- _To do_: Give again, exactly, every line of the entries below from the one that has "fun k hk => by" to the last.

Stored items:
──────────────────────────────
-- ==== Sys2Proof/Tests/Slice0.lean ====
section
/-!
SUPPORT. Sys2Proof/Tests/Slice0.lean: the WellFormed smoke tests, decoding of words written out from R124's pattern
strings, one-step tests with the values of spec file 95, and a witness for every statement with hypotheses.
-/
namespace Sys2Proof.Tests
open Sys2Proof Sys2Proof.Machine

/-! ### WellFormed: an ill-formed term for each check -/

theorem test_lenFits_refuses_32 : (Instr.expandKey 32).wellFormed = false
    ∧ (Instr.encrypt 32).wellFormed = false ∧ (Instr.decrypt 33).wellFormed = false
    ∧ (Instr.loadState 64).wellFormed = false ∧ (Instr.expandKey 31).wellFormed = true := by decide

theorem test_idxFits_refuses_16 : (Instr.addRoundKey 16).wellFormed = false
    ∧ (Instr.addRoundKey 15).wellFormed = true := by decide

theorem test_setkey_refuses_17_bytes : (Line.setkey (List.replicate 17 0)).wellFormed = false
    ∧ (Line.setkey (List.replicate 16 0)).wellFormed = true
    ∧ (Line.command (.encrypt 32)).wellFormed = false := by decide

/-! ### Decode: every command's word written out bit by bit from R124's pattern strings -/

theorem test_decode_state_commands :
    [ 0b0000_0000_0000_0000_0000_0000_0000_0000#32, 0b0000_0000_0001_0000_0000_0000_0000_0001#32,
      0b0000_0000_0001_0000_0000_0000_0000_0010#32, 0b0000_0000_0000_0101_0000_0000_0000_0011#32,
      0b0000_0000_0001_1111_0000_0000_0001_0000#32, 0b0000_0000_0000_0000_0000_0000_0001_0001#32,
      0b0000_0000_0000_0000_0000_0000_0001_0010#32, 0b0000_0000_0000_0000_0000_0000_0001_0011#32,
      0b0000_0000_0000_0000_0000_0000_0001_0100#32, 0b0000_0000_0000_0000_0000_0000_0001_0101#32,
      0b0000_0000_0000_0000_0000_0000_0001_0110#32, 0b0000_0000_0000_0000_0000_0000_0001_0111#32,
      0b0000_1010_0000_0000_0000_0000_0001_1000#32 ].map (fun w => (decode w).toOption)
    = [ some .nop, some (.expandKey 16), some (.encrypt 16), some (.decrypt 5), some (.loadState 31),
        some .storeState, some .subBytes, some .invSubBytes, some .shiftRows, some .invShiftRows,
        some .mixColumns, some .invMixColumns, some (.addRoundKey 10) ] := by decide

theorem test_decode_byte_commands :
    [ 0b0000_0010_0000_0000_0101_0111_0010_0000#32, 0b0000_0011_0000_0000_0101_0111_0010_0000#32,
      0b0000_1001_0000_0000_0101_0111_0010_0000#32, 0b0000_1011_0000_0000_0101_0111_0010_0000#32,
      0b0000_1101_0000_0000_0101_0111_0010_0000#32, 0b0000_1110_0000_0000_0101_0111_0010_0000#32,
      0b0000_0000_0000_0000_0101_0011_0010_0001#32, 0b0000_0000_0000_0000_1110_1101_0010_0010#32 ].map
      (fun w => (decode w).toOption)
    = [ some (.gfMul02 0x57), some (.gfMul03 0x57), some (.gfMul09 0x57), some (.gfMul0b 0x57),
        some (.gfMul0d 0x57), some (.gfMul0e 0x57), some (.sbox 0x53), some (.invSbox 0xED) ] := by decide

/-- R126, and the words of ER-4 to ER-9: each with the case that rejects it. -/
theorem test_decode_rejects_by_name :
    [0x04005720#32, 0x00000100#32, 0x00100012#32, 0x00800001#32, 0x10000000#32, 0x000000FF#32].map decode
    = [ .error .undefinedConstant, .error .unusedField, .error .unusedField, .error .reservedBits,
        .error .reservedBits, .error .undefinedOp ] := by decide

/-- R129: the words its table writes, `len=` left out being 16. -/
theorem test_encode_writes_the_syntax_table :
    [encryptDefault, decryptDefault, loadStateDefault, .expandKey 3, .addRoundKey 12, .gfMul0e 0x57].map encode
    = [0x00100002#32, 0x00100003#32, 0x00100010#32, 0x00030001#32, 0x0C000018#32, 0x0E005720#32] := by decide

theorem test_decodeTableWord : decodeTableWord 32 0x00000018 = some (.addRoundKey 0)
    ∧ decodeTableWord 8 0x17 = some .invMixColumns ∧ decodeTableWord 32 0x00000004 = none := by decide

/-! ### States the tests start from -/

/-- The bytes 00 01 .. 0f. -/
def countBlock : Block := .ofBytes fun i => BitVec.ofNat 8 i

/-- The KAT key, ASCII "0123456789ABCDEF" (spec file 95). -/
def katKey : Block :=
  #v[0x30, 0x31, 0x32, 0x33, 0x34, 0x35, 0x36, 0x37, 0x38, 0x39, 0x41, 0x42, 0x43, 0x44, 0x45, 0x46]

/-- A block with one byte replaced. -/
def setByte (b : Block) (i : Fin 16) (v : Byte) : Block := b.set i v

/-- After reset, with the KAT key in KEY and 00 01 .. 0f in DIN. -/
def written : State := { State.reset with key := katKey, din := countBlock }

/-- STATE = S0 as well (R296), and a schedule of the KAT key. -/
def keyed : State := { written with st := load countBlock, rk := keyExpansion katKey 16, ksValid := true }

/-- What an answer's next state reads at an offset. -/
def readAfter (a : Answer) (off : Offset) : Option Word :=
  match a with
  | .next t => some (memRead off t)
  | .fault _ => none
  | .refused _ => none

/-- The words read at some offsets after a word is written to CMD. -/
def afterWord (s : State) (w : Nat) (offs : List Offset) : List (Option Word) :=
  offs.map (readAfter (step (s.withFetchWord 32 w)))

/-! ### Commands, with the values of spec file 95 -/

/-- GF-9 and TB-3: RESULT, ERR and STATUS after each byte command, from reset. -/
theorem test_byte_commands :
    [0x02005720, 0x03005720, 0x09005720, 0x0B005720, 0x0D005720, 0x0E005720, 0x00005321, 0x0000ED22].map
      (fun w => afterWord State.reset w [0x00C, 0x008, 0x004])
    = [0xAE, 0xF9, 0xD9, 0x77, 0x9E, 0x67, 0xED, 0x53].map fun v => [some v, some 0, some 0] := by decide +kernel

/-- GF-1 to GF-6, the rows 80, 8d and ff. -/
theorem test_gf_rows :
    [0x80, 0x8D, 0xFF].map (fun b : Byte => [mul02 b, mul03 b, mul09 b, mul0b b, mul0d b, mul0e b])
    = [ [0x1B, 0x9B, 0xEC, 0xF7, 0xDA, 0x41], [0x01, 0x8C, 0x89, 0x88, 0x8B, 0x07],
        [0xE5, 0x1A, 0x46, 0xA3, 0x97, 0x8D] ] := by decide

/-- GF-7 and GF-8. -/
theorem test_gmul_and_inverse : gmul 0x57 0x13 = 0xFE ∧ gmul 0x57 0x10 = 0x07
    ∧ mul02Inv 0xAE = 0x57 ∧ mul02Inv 0x1B = 0x80 ∧ mul02Inv 0x01 = 0x8D := by decide

/-- TB-1 and TB-2. -/
theorem test_table_entries :
    ([0x00, 0x01, 0x10, 0x53, 0x7F, 0x80, 0xFF] : List Byte).map sbox = [0x63, 0x7C, 0xCA, 0xED, 0xD2, 0xCD, 0x16]
    ∧ ([0x00, 0x52, 0x63, 0x7C, 0xED, 0x16] : List Byte).map invSbox = [0x52, 0x48, 0x00, 0x01, 0x53, 0xFF] := by
  decide

/-- R222: the construction gives the entries of TB-1. -/
theorem test_sbox_construction :
    ([0x00, 0x53, 0xFF] : List Byte).map sboxConstruction = [0x63, 0xED, 0x16] := by decide +kernel

/-- TR-1: ST0 after each unkeyed transform of S0. -/
theorem test_step_mode_transforms :
    [0x12, 0x13, 0x14, 0x15, 0x16, 0x17].map (fun w => afterWord keyed w [0x040])
    = [ [some 0x7B777C63], [some 0xD56A0952], [some 0x0F0A0500], [some 0x070A0D00], [some 0x05000702],
        [some 0x0D080F0A] ] := by decide +kernel

/-- TR-1: ADD_ROUND_KEY 0 and 10 under the KAT key. -/
theorem test_add_round_key : afterWord keyed 0x00000018 [0x040] = [some 0x30303030]
    ∧ afterWord keyed 0x0A000018 [0x040, 0x008] = [some 0x0BE0DD41, some 0] := by decide +kernel

/-- R296 and R297: LOAD_STATE of 00 .. 0f makes ST1 read 0x07060504, STORE_STATE makes DOUT3 0x0F0E0D0C. -/
theorem test_load_and_store_state : afterWord written 0x00100010 [0x044] = [some 0x07060504]
    ∧ afterWord keyed 0x00000011 [0x030, 0x03C] = [some 0x03020100, some 0x0F0E0D0C] := by decide +kernel

/-- KS-1: KS_VALID, RK0, RK4, RK40 and RK43 after EXPAND_KEY of the KAT key. -/
theorem test_expand_key_kat : afterWord written 0x00100001 [0x004, 0x100, 0x110, 0x1A0, 0x1AC]
    = [some 1, some 0x33323130, some 0x29685F2A, some 0x08E2DC41, some 0x52FBEEBE] := by decide +kernel
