-- ==== Sys2Proof/Laws/Invariant.lean ====
section
/-! SUPPORT. The invariant through the shared operations: raising a fault, ending an instruction, storing bytes. A claim that
an instruction keeps `Inv` cites these and does not unfold the operations again. -/

namespace Sys2Proof.Machine

/-- The only decode error of a word is that it is illegal (R58). -/
theorem decode_error_illegal {w : Word} {e : DecodeError} (h : decode w = .error e) : e = .illegal w := by
  unfold decode decodeFamily0 decodeFamily8 decodeFamilyE decodeFamilyF at h
  repeat' split at h
  all_goals first | (cases h; done) | (cases h; rfl)

/-- A reported address that can be one: outside the program region's targets, at most 0xFFFF + 15 (R150). -/
theorem coherent_memoryAccessError {s : State} {a : Nat} (h : (a < 0x200 ∨ 0xFFF < a) ∧ a ≤ 0x1000E) :
    (FaultRecord.memoryAccessError a).Coherent s := h

/-- An offset of at most 15 from I (R38). -/
theorem effectiveAddress_le {s : State} {k : Nat} (h : k ≤ 15) : effectiveAddress s k ≤ 0x1000E := by
  unfold effectiveAddress
  have := s.I.isLt
  omega

/-- Raising a fault that tells the truth keeps the invariant. -/
theorem raise_inv {s t : State} {k : FaultRecord} (hi : Inv s) (h : raise k s = .next t) (hk : k.Coherent s) : Inv t := by
  cases h
  refine ⟨hi.memWf, hi.fontIntact, hi.pcRange, hi.liveStack, hi.waitWord, ?_⟩
  intro k' h'
  cases h'
  cases k <;> exact hk

/-- Ending an instruction keeps the invariant if its other writes do and the core is neither waiting nor halted. -/
theorem finish_inv {tg : Nat} {e s t : State} (hi : Inv s) (h : finish tg e s = .next t) (ht : tg ≤ 0x1000E)
    (hwf : e.mem.wf = true) (hfont : FontIntact e.mem)
    (hstack : ∀ k : Fin 16, k.val < e.SP.val → 0x202 ≤ (e.stack[k]).toNat ∧ (e.stack[k]).toNat ≤ 0x1000)
    (hwait : e.WAIT = false) (hfault : e.FAULT = none) : Inv t := by
  rcases finish_cases h with ⟨hv, rfl⟩ | ⟨hv, rfl⟩
  · refine ⟨hwf, hfont, ?_, hstack, fun hw => ?_, fun k hk => ?_⟩
    · show _ ≤ (BitVec.ofNat 16 tg).toNat ∧ _
      rw [toNat_ofNat_of_valid hv]; exact hv
    · exact absurd (hw : e.WAIT = true) (by simp [hwait])
    · exact absurd (hk : e.FAULT = some k) (by simp [hfault])
  · exact raise_inv hi rfl (coherent_memoryAccessError ⟨by unfold ValidTarget at hv; omega, ht⟩)

/-- Stores to writable bytes keep memory canonical and the font intact (R32, R37). -/
theorem writeBytes_keeps {m : Memory} {a : Nat} {bytes : List Byte} (hwf : m.wf = true) (hfont : FontIntact m)
    (hne : 0 < bytes.length) (hw : ∀ k, k < bytes.length → Writable (a + k)) :
    (m.writeBytes a bytes).wf = true ∧ FontIntact (m.writeBytes a bytes) := by
  have hle := le_memSize_of_writable hne hw
  refine ⟨Memory.writeBytes_wf hwf hle, fun k hk => ?_⟩
  rw [Memory.read_writeBytes hwf hle, if_neg, hfont k hk]
  rintro ⟨h1, h2⟩
  have := hw (Config.fontBase + k - a) (by omega)
  unfold Writable Config.fontBase at *
  unfold Config.fontSize at hk
  omega

/-- Taking an event off the schedule keeps the invariant. -/
theorem takeEvent_inv {s : State} (hi : Inv s) : Inv (takeEvent s) :=
  ⟨hi.memWf, hi.fontIntact, hi.pcRange, hi.liveStack, hi.waitWord, fun k hk => by
    have := hi.faultCoherent k hk
    cases k <;> exact this⟩

end Sys2Proof.Machine
end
──────────────────────────────
- _Result of the exercise_:
  ⟨hi.memWf, hi.fontIntact, hi.pcRange, hi.liveStack, hi.waitWord, fun k hk => by
    have := hi.faultCoherent k hk
    cases k <;> exact this⟩

end Sys2Proof.Machine
end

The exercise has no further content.